Understanding the two types of immunity

On Behalf of | Nov 19, 2022 | Criminal Defense

Often, people who are facing charges – particularly when they involve criminal activity that involves multiple people – have information that can be valuable to law enforcement and prosecutors. That information can be a bargaining chip to get their own charges dismissed or prevent them from facing further charges. That can involve seeking some type of immunity. 

You don’t necessarily have to be part of a large criminal enterprise to seek immunity. If you have evidence or are willing to testify against even one person who’s committed a more serious offense than you and whom authorities have had a difficult time catching or building a case against, you may be able to seek immunity for your cooperation. Let’s look at the two types of immunity.

Transactional immunity

Also known as “blanket” immunity, this is the best (and most difficult) type to get. If you’re granted this, prosecutors are agreeing not to prosecute you for your role in any illegal activities associated with the case they’re investigating.

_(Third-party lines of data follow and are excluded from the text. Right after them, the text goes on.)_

theorem decodeWord_iff_selects :
    (fieldOp w).toNat = 4 ∧ decodeWord .writeWord w = .ok i ↔
      (rowOf (.writeWord 0)).selects w ∧ (rowOf (.writeWord 0)).read w = i := by
  have hword : w &&& 0xFFFF0000#32 = 0x40000000#32 ↔ w.toNat / 2 ^ 16 = 0x40000000 / 2 ^ 16 :=
    and_highMask_eq_iff w 16 (by decide) (by decide)
  have hfields : (fieldOp w).toNat = 4 ∧ fieldZ w = 0#7 ∧ fieldLen w = 0#5 ↔ w &&& 0xFFFF0000#32 = 0x40000000#32 := by
    rw [hword, fieldOp_toNat, fieldZ_eq_zero_iff, fieldLen_eq_zero_iff]; omega
  simp only [decodeWord_ok, OpcodeRow.selects, rowOf, ← hfields, and_true, and_assoc]

theorem decodeBits_iff_selects :
    (fieldOp w).toNat = 6 ∧ decodeBits w = .ok i ↔
      (rowOf (.writeBits 0 0)).selects w ∧ (rowOf (.writeBits 0 0)).read w = i := by
  have hword : w &&& 0xFFE00000#32 = 0x60000000#32 ↔ w.toNat / 2 ^ 21 = 0x60000000 / 2 ^ 21 :=
    and_highMask_eq_iff w 21 (by decide) (by decide)
  have hfields : (fieldOp w).toNat = 6 ∧ fieldZ w = 0#7 ↔ w &&& 0xFFE00000#32 = 0x60000000#32 := by
    rw [hword, fieldOp_toNat, fieldZ_eq_zero_iff]; omega
  simp only [decodeBits_ok, OpcodeRow.selects, rowOf, ← hfields, Bool.and_eq_true, and_assoc]

theorem decodeInit_iff_selects :
    (fieldOp w).toNat = 1 ∧ decodeInit w = .ok i ↔
      (rowOf (.init 0 0)).selects w ∧ (rowOf (.init 0 0)).read w = i := by
  have hword : w &&& 0xF0000000#32 = 0x10000000#32 ↔ w.toNat / 2 ^ 28 = 0x10000000 / 2 ^ 28 :=
    and_highMask_eq_iff w 28 (by decide) (by decide)
  have hfields : (fieldOp w).toNat = 1 ↔ w &&& 0xF0000000#32 = 0x10000000#32 := by
    rw [fieldOp_toNat]; exact hword.symm
  simp only [decodeInit_ok, OpcodeRow.selects, rowOf, ← hfields, and_assoc]

/-- A word decodes by the row that it selects: one row per case of the decoder. -/
theorem decode_ok_iff_row : decode w = .ok i ↔ ∃ r ∈ opcodeMap, r.selects w ∧ r.read w = i := by
  rw [decode_ok]
  simp only [opcodeMap, List.mem_cons, List.not_mem_nil, or_false, exists_eq_or_imp, exists_eq_left]
  exact or_congr decodeInit_iff_selects <| or_congr (decodePlain_iff_selects .destroy rfl) <|
    or_congr (decodeByte_iff_selects .writeByte rfl) <| or_congr decodeWord_iff_selects <|
    or_congr (decodeByte_iff_selects .writeMarker rfl) <| or_congr decodeBits_iff_selects <|
    or_congr (decodePlain_iff_selects .writeAlignBits rfl) <| or_congr (decodePlain_iff_selects .refillIn rfl) <|
    decodePlain_iff_selects .drainOut rfl

/-! ## The rows are disjoint -/

/-- Every row's mask covers `OP`, so a word that selects the row has the row's opcode. -/
theorem fieldOp_of_selects {r : OpcodeRow} (hr : r ∈ opcodeMap) (h : r.selects w) : fieldOp w = fieldOp r.matchBits := by
  have hmask : ∀ r ∈ opcodeMap, fieldOp r.mask = BitVec.allOnes 4 := by decide
  calc fieldOp w = fieldOp w &&& fieldOp r.mask := by rw [hmask r hr, BitVec.and_allOnes]
    _ = fieldOp (w &&& r.mask) := BitVec.extractLsb'_and.symm
    _ = fieldOp r.matchBits := by rw [h.1]

theorem opcodeMap_opcodes_distinct :
    opcodeMap.Pairwise fun r r' => fieldOp r.matchBits ≠ fieldOp r'.matchBits := by decide

end Sys2Proof

namespace Sys2Proof.Machine

/-- Settles O2: selecting a row is passing the decoder's checks, and no two rows have the same opcode. -/
theorem decodeFollowsOpcodeMap : Obligations.DecodeFollowsOpcodeMap :=
  ⟨fun _ _ => decode_ok_iff_row, opcodeMap_opcodes_distinct.imp_of_mem fun hr hr' hne _ ⟨h, h'⟩ =>
    hne ((fieldOp_of_selects hr h).symm.trans (fieldOp_of_selects hr' h'))⟩

/-- Settles O4: the example words by evaluation, the formulas by the values of the two formats. -/
theorem encodingExamples : Obligations.EncodingExamples := by
  refine ⟨rfl, rfl, rfl, rfl, rfl, rfl, rfl, rfl, rfl, rfl, rfl, rfl, fun a b => ?_, fun l v => ?_⟩
  · exact formatC_toNat 1#4 a b
  · exact formatD_toNat 6#4 l v

end Sys2Proof.Machine
end

section
/-! The illegal words (30_encoding.md R79): what R79's list says for each opcode is what that opcode's format rejects. -/

namespace Sys2Proof.Machine

section Rejected

variable {w : CmdWord}

/-! ## What each format's decoder rejects -/

theorem exists_error_iff {ε α : Type} {x : Except ε α} : (∃ e, x = .error e) ↔ ¬∃ a, x = .ok a := by
  cases x <;> simp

For example, maybe you have sold illegal drugs in relatively small amounts to individual buyers. However, you obtained the drugs from someone who imports significant amounts from outside the country and sells them to low-level dealers. They’re anxious to catch and convict this person. Therefore, in exchange for your cooperation and testimony, they agree not to prosecute you for your activity.

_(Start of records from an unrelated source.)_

-- ==== Sys2Proof/WellFormed.lean ====
section
/-! DEFINITION. Which instruction terms the encoding admits: the addressing-mode sets of 30_encoding.md R118, the width
of an immediate (R108) and the nonzero inline displacement (R110). -/

namespace Sys2Proof

/-- The named sets of addressing forms of 30_encoding.md R118. -/
inductive ModeSet where
  | all
  | data
  | alterable
  | dataAlt
  | memAlt
  | control
deriving DecidableEq, Repr

/-- Membership of a form in a set, the first table of R118. -/
def EA.isIn : EA → ModeSet → Bool
  | .dn _, m => m = .all ∨ m = .data ∨ m = .alterable ∨ m = .dataAlt
  | .an _, m => m = .all ∨ m = .alterable
  | .ind _, _ => true
  | .postinc _, m => m ≠ .control
  | .predec _, m => m ≠ .control
  | .disp _ _, _ => true
  | .index _ _, _ => true
  | .absW _, _ => true
  | .absL _, _ => true
  | .pcDisp _, m => m = .all ∨ m = .data ∨ m = .control
  | .pcIndex _, m => m = .all ∨ m = .data ∨ m = .control
  | .imm _, m => m = .all ∨ m = .data

/-- An immediate fits the width of its instruction, R108; the other forms carry no operand width. -/
def EA.immFits : EA → Size → Bool
  | .imm v, .b => v.toNat < 0x100
  | .imm v, .w => v.toNat < 0x10000
  | .imm _, .l => true
  | _, _ => true

/-- A legal operand of an instruction of width sz: its form is in the set and an immediate fits. -/
def EA.legal (ea : EA) (set : ModeSet) (sz : Size) : Bool :=
  ea.isIn set && ea.immFits sz

/-- The inline displacement is not 0x00, which selects the extension word, R110. -/
def Disp.legal : Disp → Bool
  | .short d8 => d8 != 0
  | .word _ => true

/-- The well-formed instructions: the second table of R118, row by row, and `Disp.legal`. -/
def WellFormed : Instr → Bool
  | .moveaL src _ => src.legal .all .l
  | .moveaW src _ => src.legal .all .w
  | .moveB src dst => src.legal .data .b && dst.legal .dataAlt .b
  | .moveL src dst => src.legal .all .l && dst.legal .dataAlt .l
  | .moveW src dst => src.legal .all .w && dst.legal .dataAlt .w
  | .addiB _ dst => dst.legal .dataAlt .b
  | .addiW _ dst => dst.legal .dataAlt .w
  | .addiL _ dst => dst.legal .dataAlt .l
  | .clrB dst => dst.legal .dataAlt .b
  | .clrW dst => dst.legal .dataAlt .w
  | .clrL dst => dst.legal .dataAlt .l
  | .rts => true
  | .stop _ => true
  | .trap15 => true
  | .jmp ea => ea.legal .control .l
  | .addqB _ dst => dst.legal .dataAlt .b
  | .addqW _ dst => dst.legal .alterable .w
  | .addqL _ dst => dst.legal .alterable .l
  | .bra d => d.legal
  | .bsr d => d.legal
  | .bhi d => d.legal
  | .bls d => d.legal
  | .bcc d => d.legal
  | .bcs d => d.legal
  | .bne d => d.legal
  | .beq d => d.legal
  | .bvc d => d.legal
  | .bvs d => d.legal
  | .bpl d => d.legal
  | .bmi d => d.legal
  | .bge d => d.legal
  | .blt d => d.legal
  | .bgt d => d.legal
  | .ble d => d.legal
  | .cmpB src _ => src.legal .data .b
  | .cmpW src _ => src.legal .all .w
  | .cmpL src _ => src.legal .all .l
  | .cmpaW src _ => src.legal .all .w
  | .cmpaL src _ => src.legal .all .l
  | .addEaDnB src _ => src.legal .data .b
  | .addEaDnW src _ => src.legal .all .w
  | .addEaDnL src _ => src.legal .all .l
  | .addDnEaB _ dst => dst.legal .memAlt .b
  | .addDnEaW _ dst => dst.legal .memAlt .w
  | .addDnEaL _ dst => dst.legal .memAlt .l
  | .addaW src _ => src.legal .all .w
  | .addaL src _ => src.legal .all .l

end Sys2Proof
end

That immunity is not a “get out of jail free” card for the rest of your life. If you’re arrested for an unrelated crime, that immunity won’t help.

Use immunity

This type of immunity (sometimes called “derivative use” immunity) is the most commonly granted type – largely because it’s more limited. It basically prevents people from being able to “plead the Fifth” because their testimony could incriminate them by taking that possibility off the table. It allows someone to testify and/or provide evidence of someone else’s criminal activity freely without risking the information they provide being used (through derivative use) against them. 

In the example above, if you testify that your supplier sold illegal drugs to you to sell to individuals, that testimony couldn’t be used against you. That doesn’t mean, however, that if they obtain information about your alleged illegal activity from other sources, they can’t use that to arrest and charge you.

You should never try to negotiate for immunity on your own. It requires experienced legal guidance.